We measured the efficiency of the process by computing the number of networks generated (# attempts) and the running time t expended until reaching the first successfully constrained network. We varied \(\tau\) from \(\tau = 3\) to \(\tau = 6\). For each \(\tau\) we varied the number of integration neurons in steps of 16 neurons, from a minimum number of \(4.2^{\tau }\) to the maximum value \(2^{6}\). For each combination of \(\tau\) and neuron number we generated networks with the FTP algorithm, and subjected them to structural constraining (no self-connections, 4:1 Ex:In ratio, and a minimum sparsity \(sp = 40\%\)). We obtained 10 measurements of # attempts and t, from which we computed the mean and SD depicted in Fig. 4e,f.

Network construction from random transition graphs

To construct random transition graphs that have an associated consistent system, we first defined a row vector \({{\varvec{\Delta}}}\) and a matrix \({\mathbf{U}}_{lc}\) composed of \(M = 2^{\tau }\) row vectors u such that \({\mathbf{u}}_{i + 1} - {\mathbf{u}}_{i} = {{\varvec{\Delta}}}\), where ui is the \(i^{th}\) row. Here, indexes i are odd numbers between 1 and \(M - 1\). Next, we constructed matrix U in a way that ensures that each node in the graph was reachable, meaning that every node had to receive at least one edge. This is equivalent to say that every row in Ulc is found at least once in U. Therefore, we set the first M rows in U equal to matrix Ulc. The remaining rows in U were taken from Ulc, picking \(M/2\) pairs of indexes \(i,i + 1\), choosing i values at random from the set of odd numbers between 1 and \(M - 1\). In this way, and unlike the transition graphs that solve an s-task, nodes could receive just one edge, or more than two.
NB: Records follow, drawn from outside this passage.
-- ==== Sys2Proof/Laws/PerInstr.lean ====
section
/-!
SUPPORT. The round trip of the encoder and the decoder, one lemma for each instruction: the word that `encode` gives a well-formed
instruction decodes to that instruction. The device's steps have no word.
-/

namespace Sys2Proof.Laws

/-- Decoding the word of a well-formed instruction gives it back. -/
def RoundTrip.Statement (i : Instr) : Prop := ∀ w : Nat, encode i = some w → i.wf = true → decodeWord w = some i

theorem Ty.ofCode_code (t : Ty) : Ty.ofCode t.code = some t := by cases t <;> rfl
theorem Ty.code_lt (t : Ty) : t.code < 2 ^ 4 := by cases t <;> decide
theorem Scope.ofCode_code (t : Scope) : Scope.ofCode t.code = some t := by cases t <;> rfl
theorem Scope.code_lt (t : Scope) : t.code < 2 ^ 3 := by cases t <;> decide
theorem FenceKind.ofCode_code (t : FenceKind) : FenceKind.ofCode t.code = some t := by cases t <;> rfl
theorem FenceKind.code_lt (t : FenceKind) : t.code < 2 ^ 2 := by cases t <;> decide
theorem bitOf_lt (b : Bool) : bitOf b < 2 ^ 1 := by cases b <;> decide
theorem flag_bitOf (w lo : Nat) (b : Bool) (h : bits w lo 1 = bitOf b) : flag w lo = b := by
  unfold flag; rw [h]; cases b <;> rfl
theorem flag_mod (w lo : Nat) (b : Bool) (h : bits w lo 1 = bitOf b) : flag w lo = b := by
  unfold flag; rw [h]; cases b <;> rfl

/-- The number whose fields, lowest first, are a list of values and widths. -/
def digits : List (Nat × Nat) → Nat
  | [] => 0
  | (v, n) :: r => v % 2 ^ n + 2 ^ n * digits r

/-- The width of a list of fields. -/
def width : List (Nat × Nat) → Nat
  | [] => 0
  | (_, n) :: r => n + width r

theorem digits_lt (l : List (Nat × Nat)) : digits l < 2 ^ width l := by
  induction l with
  | nil => simp [digits, width]
  | cons e l ih =>
    obtain ⟨v, n⟩ := e
    simp only [digits, width, Nat.pow_add]
    have h1 := Nat.mod_lt v (Nat.two_pow_pos n)
    have h2 : 2 ^ n * (digits l + 1) ≤ 2 ^ n * 2 ^ width l := Nat.mul_le_mul_left _ ih
    rw [Nat.mul_add] at h2
    omega

theorem digits_append (a b : List (Nat × Nat)) : digits (a ++ b) = digits a + 2 ^ width a * digits b := by
  induction a with
  | nil => simp [digits, width]
  | cons e a ih =>
    obtain ⟨v, n⟩ := e
    simp only [List.cons_append, digits, width, ih, Nat.pow_add, Nat.mul_add, Nat.mul_assoc, Nat.add_assoc]

/-- The bits of a number at the place of some of its fields are those fields. -/
theorem bits_at {l : List (Nat × Nat)} {w lo n : Nat} (hw : w = digits l) (i j : Nat) (h1 : width (l.take i) = lo)
    (h2 : width ((l.drop i).take j) = n) : bits w lo n = digits ((l.drop i).take j) := by
  subst hw h1 h2
  have h : digits l = digits (l.take i ++ ((l.drop i).take j ++ (l.drop i).drop j)) := by
    rw [List.take_append_drop, List.take_append_drop]
  rw [h]
  unfold bits
  rw [digits_append, digits_append, Nat.add_mul_div_left _ _ (Nat.two_pow_pos _), Nat.div_eq_of_lt (digits_lt _), Nat.zero_add,
    Nat.add_mul_mod_self_left, Nat.mod_eq_of_lt (digits_lt _)]

/-- A decoded instruction that is well-formed passes the filter. -/
theorem decodeWord_of (w : Nat) (i : Instr) (h : decodeRaw w = some i) (hwf : i.wf = true) : decodeWord w = some i := by
  simp [decodeWord, h, hwf]

theorem decodeRaw_C01 (w : Nat) (h : bits w 24 7 = 1) : decodeRaw w = decC01 w := by
  unfold decodeRaw; rw [h]; rfl
theorem decodeRaw_C02 (w : Nat) (h : bits w 24 7 = 2) : decodeRaw w = decC02 w := by
  unfold decodeRaw; rw [h]; rfl
theorem decodeRaw_C03 (w : Nat) (h : bits w 24 7 = 3) : decodeRaw w = decC03 w := by
  unfold decodeRaw; rw [h]; rfl
theorem decodeRaw_C04 (w : Nat) (h : bits w 24 7 = 4) : decodeRaw w = decC04 w := by
  unfold decodeRaw; rw [h]; rfl
theorem decodeRaw_C05 (w : Nat) (h : bits w 24 7 = 5) : decodeRaw w = decC05 w := by
  unfold decodeRaw; rw [h]; rfl
theorem decodeRaw_C06 (w : Nat) (h : bits w 24 7 = 6) : decodeRaw w = decC06 w := by
  unfold decodeRaw; rw [h]; rfl
theorem decodeRaw_C07 (w : Nat) (h : bits w 24 7 = 7) : decodeRaw w = decC07 w := by
  unfold decodeRaw; rw [h]; rfl
theorem decodeRaw_C08 (w : Nat) (h : bits w 24 7 = 8) : decodeRaw w = decC08 w := by
  unfold decodeRaw; rw [h]; rfl
theorem decodeRaw_C09 (w : Nat) (h : bits w 24 7 = 9) : decodeRaw w = decC09 w := by
  unfold decodeRaw; rw [h]; rfl
theorem decodeRaw_C0A (w : Nat) (h : bits w 24 7 = 10) : decodeRaw w = decC0A w := by
  unfold decodeRaw; rw [h]; rfl
theorem decodeRaw_C0B (w : Nat) (h : bits w 24 7 = 11) : decodeRaw w = decC0B w := by
  unfold decodeRaw; rw [h]; rfl
theorem decodeRaw_C0E (w : Nat) (h : bits w 24 7 = 14) : decodeRaw w = decC0E w := by
  unfold decodeRaw; rw [h]; rfl
theorem decodeRaw_C0C (w : Nat) (h : bits w 24 7 = 12) : decodeRaw w = decC0C w := by
  unfold decodeRaw; rw [h]; rfl
theorem decodeRaw_C0D (w : Nat) (h : bits w 24 7 = 13) : decodeRaw w = decC0D w := by
  unfold decodeRaw; rw [h]; rfl
theorem decodeRaw_C10 (w : Nat) (h : bits w 24 7 = 16) : decodeRaw w = decC10 w := by
  unfold decodeRaw; rw [h]; rfl
theorem decodeRaw_C11 (w : Nat) (h : bits w 24 7 = 17) : decodeRaw w = decC11 w := by
  unfold decodeRaw; rw [h]; rfl
theorem decodeRaw_C12 (w : Nat) (h : bits w 24 7 = 18) : decodeRaw w = decC12 w := by
  unfold decodeRaw; rw [h]; rfl
theorem decodeRaw_C13 (w : Nat) (h : bits w 24 7 = 19) : decodeRaw w = decC13 w := by
  unfold decodeRaw; rw [h]; rfl
theorem decodeRaw_C14 (w : Nat) (h : bits w 24 7 = 20) : decodeRaw w = decC14 w := by
  unfold decodeRaw; rw [h]; rfl
theorem decodeRaw_C15 (w : Nat) (h : bits w 24 7 = 21) : decodeRaw w = decC15 w := by
  unfold decodeRaw; rw [h]; rfl
theorem decodeRaw_C16 (w : Nat) (h : bits w 24 7 = 22) : decodeRaw w = decC16 w := by
  unfold decodeRaw; rw [h]; rfl
theorem decodeRaw_C17 (w : Nat) (h : bits w 24 7 = 23) : decodeRaw w = decC17 w := by
  unfold decodeRaw; rw [h]; rfl
theorem decodeRaw_C18 (w : Nat) (h : bits w 24 7 = 24) : decodeRaw w = decC18 w := by
  unfold decodeRaw; rw [h]; rfl
theorem decodeRaw_C19 (w : Nat) (h : bits w 24 7 = 25) : decodeRaw w = decC19 w := by
  unfold decodeRaw; rw [h]; rfl
theorem decodeRaw_C1A (w : Nat) (h : bits w 24 7 = 26) : decodeRaw w = decC1A w := by
  unfold decodeRaw; rw [h]; rfl
theorem decodeRaw_C1B (w : Nat) (h : bits w 24 7 = 27) : decodeRaw w = decC1B w := by
  unfold decodeRaw; rw [h]; rfl
theorem decodeRaw_C1C (w : Nat) (h : bits w 24 7 = 28) : decodeRaw w = decC1C w := by
  unfold decodeRaw; rw [h]; rfl
theorem decodeRaw_C1D (w : Nat) (h : bits w 24 7 = 29) : decodeRaw w = decC1D w := by
  unfold decodeRaw; rw [h]; rfl
theorem decodeRaw_C1E (w : Nat) (h : bits w 24 7 = 30) : decodeRaw w = decC1E w := by
  unfold decodeRaw; rw [h]; rfl
theorem decodeRaw_C1F (w : Nat) (h : bits w 24 7 = 31) : decodeRaw w = decC1F w := by
  unfold decodeRaw; rw [h]; rfl
theorem decodeRaw_C20 (w : Nat) (h : bits w 24 7 = 32) : decodeRaw w = decC20 w := by
  unfold decodeRaw; rw [h]; rfl
theorem decodeRaw_C21 (w : Nat) (h : bits w 24 7 = 33) : decodeRaw w = decC21 w := by
  unfold decodeRaw; rw [h]; rfl
theorem decodeRaw_C22 (w : Nat) (h : bits w 24 7 = 34) : decodeRaw w = decC22 w := by
  unfold decodeRaw; rw [h]; rfl
theorem decodeRaw_C23 (w : Nat) (h : bits w 24 7 = 35) : decodeRaw w = decC23 w := by
  unfold decodeRaw; rw [h]; rfl
theorem decodeRaw_C24 (w : Nat) (h : bits w 24 7 = 36) : decodeRaw w = decC24 w := by
  unfold decodeRaw; rw [h]; rfl
theorem decodeRaw_C25 (w : Nat) (h : bits w 24 7 = 37) : decodeRaw w = decC25 w := by
  unfold decodeRaw; rw [h]; rfl
theorem decodeRaw_C2C (w : Nat) (h : bits w 24 7 = 44) : decodeRaw w = decC2C w := by
  unfold decodeRaw; rw [h]; rfl
theorem decodeRaw_C2D (w : Nat) (h : bits w 24 7 = 45) : decodeRaw w = decC2D w := by
  unfold decodeRaw; rw [h]; rfl
theorem decodeRaw_C2E (w : Nat) (h : bits w 24 7 = 46) : decodeRaw w = decC2E w := by
  unfold decodeRaw; rw [h]; rfl
theorem decodeRaw_C2F (w : Nat) (h : bits w 24 7 = 47) : decodeRaw w = decC2F w := by
  unfold decodeRaw; rw [h]; rfl
theorem decodeRaw_C30 (w : Nat) (h : bits w 24 7 = 48) : decodeRaw w = decC30 w := by
  unfold decodeRaw; rw [h]; rfl
theorem decodeRaw_C31 (w : Nat) (h : bits w 24 7 = 49) : decodeRaw w = decC31 w := by
  unfold decodeRaw; rw [h]; rfl
theorem decodeRaw_C32 (w : Nat) (h : bits w 24 7 = 50) : decodeRaw w = decC32 w := by
  unfold decodeRaw; rw [h]; rfl
theorem decodeRaw_A00 (w : Nat) (h : bits w 24 7 = 64) : decodeRaw w = decA00 w := by
  unfold decodeRaw; rw [h]; rfl
theorem decodeRaw_A01 (w : Nat) (h : bits w 24 7 = 65) : decodeRaw w = decA01 w := by
  unfold decodeRaw; rw [h]; rfl
theorem decodeRaw_A02 (w : Nat) (h : bits w 24 7 = 66) : decodeRaw w = decA02 w := by
  unfold decodeRaw; rw [h]; rfl
theorem decodeRaw_A03 (w : Nat) (h : bits w 24 7 = 67) : decodeRaw w = decA03 w := by
  unfold decodeRaw; rw [h]; rfl
theorem decodeRaw_A04 (w : Nat) (h : bits w 24 7 = 68) : decodeRaw w = decA04 w := by
  unfold decodeRaw; rw [h]; rfl
theorem decodeRaw_A05 (w : Nat) (h : bits w 24 7 = 69) : decodeRaw w = decA05 w := by
  unfold decodeRaw; rw [h]; rfl
theorem decodeRaw_A06 (w : Nat) (h : bits w 24 7 = 70) : decodeRaw w = decA06 w := by
  unfold decodeRaw; rw [h]; rfl
theorem decodeRaw_A07 (w : Nat) (h : bits w 24 7 = 71) : decodeRaw w = decA07 w := by
  unfold decodeRaw; rw [h]; rfl
theorem decodeRaw_A08 (w : Nat) (h : bits w 24 7 = 72) : decodeRaw w = decA08 w := by
  unfold decodeRaw; rw [h]; rfl
theorem decodeRaw_A09 (w : Nat) (h : bits w 24 7 = 73) : decodeRaw w = decA09 w := by
  unfold decodeRaw; rw [h]; rfl
theorem decodeRaw_A0A (w : Nat) (h : bits w 24 7 = 74) : decodeRaw w = decA0A w := by
  unfold decodeRaw; rw [h]; rfl
theorem decodeRaw_A0B (w : Nat) (h : bits w 24 7 = 75) : decodeRaw w = decA0B w := by
  unfold decodeRaw; rw [h]; rfl
theorem decodeRaw_A10 (w : Nat) (h : bits w 24 7 = 80) : decodeRaw w = decA10 w := by
  unfold decodeRaw; rw [h]; rfl
theorem decodeRaw_A11 (w : Nat) (h : bits w 24 7 = 81) : decodeRaw w = decA11 w := by
  unfold decodeRaw; rw [h]; rfl
theorem decodeRaw_A12 (w : Nat) (h : bits w 24 7 = 82) : decodeRaw w = decA12 w := by
  unfold decodeRaw; rw [h]; rfl
theorem decodeRaw_A13 (w : Nat) (h : bits w 24 7 = 83) : decodeRaw w = decA13 w := by
  unfold decodeRaw; rw [h]; rfl
theorem decodeRaw_A14 (w : Nat) (h : bits w 24 7 = 84) : decodeRaw w = decA14 w := by
  unfold decodeRaw; rw [h]; rfl
theorem decodeRaw_A15 (w : Nat) (h : bits w 24 7 = 85) : decodeRaw w = decA15 w := by
  unfold decodeRaw; rw [h]; rfl
theorem decodeRaw_A16 (w : Nat) (h : bits w 24 7 = 86) : decodeRaw w = decA16 w := by
  unfold decodeRaw; rw [h]; rfl
theorem decodeRaw_A17 (w : Nat) (h : bits w 24 7 = 87) : decodeRaw w = decA17 w := by
  unfold decodeRaw; rw [h]; rfl
theorem decodeRaw_A18 (w : Nat) (h : bits w 24 7 = 88) : decodeRaw w = decA18 w := by
  unfold decodeRaw; rw [h]; rfl
theorem decodeRaw_A19 (w : Nat) (h : bits w 24 7 = 89) : decodeRaw w = decA19 w := by
  unfold decodeRaw; rw [h]; rfl
theorem decodeRaw_A1A (w : Nat) (h : bits w 24 7 = 90) : decodeRaw w = decA1A w := by
  unfold decodeRaw; rw [h]; rfl
theorem decodeRaw_A1B (w : Nat) (h : bits w 24 7 = 91) : decodeRaw w = decA1B w := by
  unfold decodeRaw; rw [h]; rfl
theorem decodeRaw_A1C (w : Nat) (h : bits w 24 7 = 92) : decodeRaw w = decA1C w := by
  unfold decodeRaw; rw [h]; rfl
theorem decodeRaw_A1D (w : Nat) (h : bits w 24 7 = 93) : decodeRaw w = decA1D w := by
  unfold decodeRaw; rw [h]; rfl
theorem decodeRaw_A1E (w : Nat) (h : bits w 24 7 = 94) : decodeRaw w = decA1E w := by
  unfold decodeRaw; rw [h]; rfl
theorem decodeRaw_A1F (w : Nat) (h : bits w 24 7 = 95) : decodeRaw w = decA1F w := by
  unfold decodeRaw; rw [h]; rfl
theorem decodeRaw_A20 (w : Nat) (h : bits w 24 7 = 96) : decodeRaw w = decA20 w := by
  unfold decodeRaw; rw [h]; rfl
theorem decodeRaw_A21 (w : Nat) (h : bits w 24 7 = 97) : decodeRaw w = decA21 w := by
  unfold decodeRaw; rw [h]; rfl
theorem decodeRaw_A22 (w : Nat) (h : bits w 24 7 = 98) : decodeRaw w = decA22 w := by
  unfold decodeRaw; rw [h]; rfl
theorem decodeRaw_A23 (w : Nat) (h : bits w 24 7 = 99) : decodeRaw w = decA23 w := by
  unfold decodeRaw; rw [h]; rfl
theorem decodeRaw_A24 (w : Nat) (h : bits w 24 7 = 100) : decodeRaw w = decA24 w := by
  unfold decodeRaw; rw [h]; rfl
theorem decodeRaw_A25 (w : Nat) (h : bits w 24 7 = 101) : decodeRaw w = decA25 w := by
  unfold decodeRaw; rw [h]; rfl
theorem decodeRaw_A26 (w : Nat) (h : bits w 24 7 = 102) : decodeRaw w = decA26 w := by
  unfold decodeRaw; rw [h]; rfl
theorem decodeRaw_A27 (w : Nat) (h : bits w 24 7 = 103) : decodeRaw w = decA27 w := by
  unfold decodeRaw; rw [h]; rfl
theorem decodeRaw_A28 (w : Nat) (h : bits w 24 7 = 104) : decodeRaw w = decA28 w := by
  unfold decodeRaw; rw [h]; rfl
theorem decodeRaw_A29 (w : Nat) (h : bits w 24 7 = 105) : decodeRaw w = decA29 w := by
  unfold decodeRaw; rw [h]; rfl
theorem decodeRaw_A2A (w : Nat) (h : bits w 24 7 = 106) : decodeRaw w = decA2A w := by
  unfold decodeRaw; rw [h]; rfl
theorem decodeRaw_A2B (w : Nat) (h : bits w 24 7 = 107) : decodeRaw w = decA2B w := by
  unfold decodeRaw; rw [h]; rfl
theorem decodeRaw_A2C (w : Nat) (h : bits w 24 7 = 108) : decodeRaw w = decA2C w := by
  unfold decodeRaw; rw [h]; rfl
theorem decodeRaw_A38 (w : Nat) (h : bits w 24 7 = 120) : decodeRaw w = decA38 w := by
  unfold decodeRaw; rw [h]; rfl
theorem decodeRaw_A39 (w : Nat) (h : bits w 24 7 = 121) : decodeRaw w = decA39 w := by
  unfold decodeRaw; rw [h]; rfl
theorem decodeRaw_A3A (w : Nat) (h : bits w 24 7 = 122) : decodeRaw w = decA3A w := by
  unfold decodeRaw; rw [h]; rfl
theorem decodeRaw_A3B (w : Nat) (h : bits w 24 7 = 123) : decodeRaw w = decA3B w := by
  unfold decodeRaw; rw [h]; rfl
So far, if a row vector appeared in matrix U more than once, then it appeared only in odd rows, or only in even rows, but not in both. This is because indexes were ordered from 1 to M in the first half of U, and ordered in pairs of \(i,i + 1\) indexes in the second half. The resulting graph would be one in which any given node is reachable as the result of the presentation of either s1 or s2, but not from both. In other words, if node b is reachable from node a after si presentation, then node b is reachable from node c only after si presentation, where c is any other node from which b is reachable. In terms of the colour code of the graph in Fig. 1b, any node receives arrows of the same colour. We wanted graphs as random as possible, so nodes reachable through different stimuli were desired. We defined these nodes as bicoloured nodes. In terms of indexes in matrix U, a bicolored node translates into a row vector ui that appeared in matrix U in both odd and even rows. For example, if we had indexes \((1,2,3,4)\) for the first 4 rows of U, with \(({\mathbf{u}}_{1} ,{\mathbf{u}}_{2} ,{{\varvec{\Delta}}})\) and \(({\mathbf{u}}_{3} ,{\mathbf{u}}_{4} ,{{\varvec{\Delta}}})\) each being linearly combined, then we wanted to change this series to \((1,2,2,4)\), or \((1,2,3,1)\). This requires to generate new linear combinations, in particular, \(({\mathbf{u}}_{1} ,{\mathbf{u}}_{2} ,{\mathbf{u}}_{4} ,{{\varvec{\Delta}}})\) should be linearly combined, for the first example, and \(({\mathbf{u}}_{1} ,{\mathbf{u}}_{2} ,{\mathbf{u}}_{3} ,{{\varvec{\Delta}}})\) in the second example. Thus, we modified matrix U to generate \(f_{bc} M/4\) bicolored nodes, where fbc stands for ‘bicolored fraction’ and is a number between 0 and 1. The maximum number of bicolored nodes is M/4, since we generated one node for each series of indexes i to \(i + 3\). Finally, we constructed matrix Z by thresholding matrix Ulc, and then matrix C, which rows were in the form:

$$\left( {\begin{array}{*{20}l} {{\mathbf{y}}_{1} {\mathbf{z}}_{k(1)} } \\ {{\mathbf{y}}_{2} {\mathbf{z}}_{k(1)} } \\ \phantom{0,1} \vdots \\ {{\mathbf{y}}_{1} {\mathbf{z}}_{k(M)} } \\ {{\mathbf{y}}_{2} {\mathbf{z}}_{k(M)} } \\ \end{array} } \right)$$

where zi is the \(i{\mathrm{th}}\) row vector in matrix Z, and vector k is a permutation of the list of integers from 1 to M.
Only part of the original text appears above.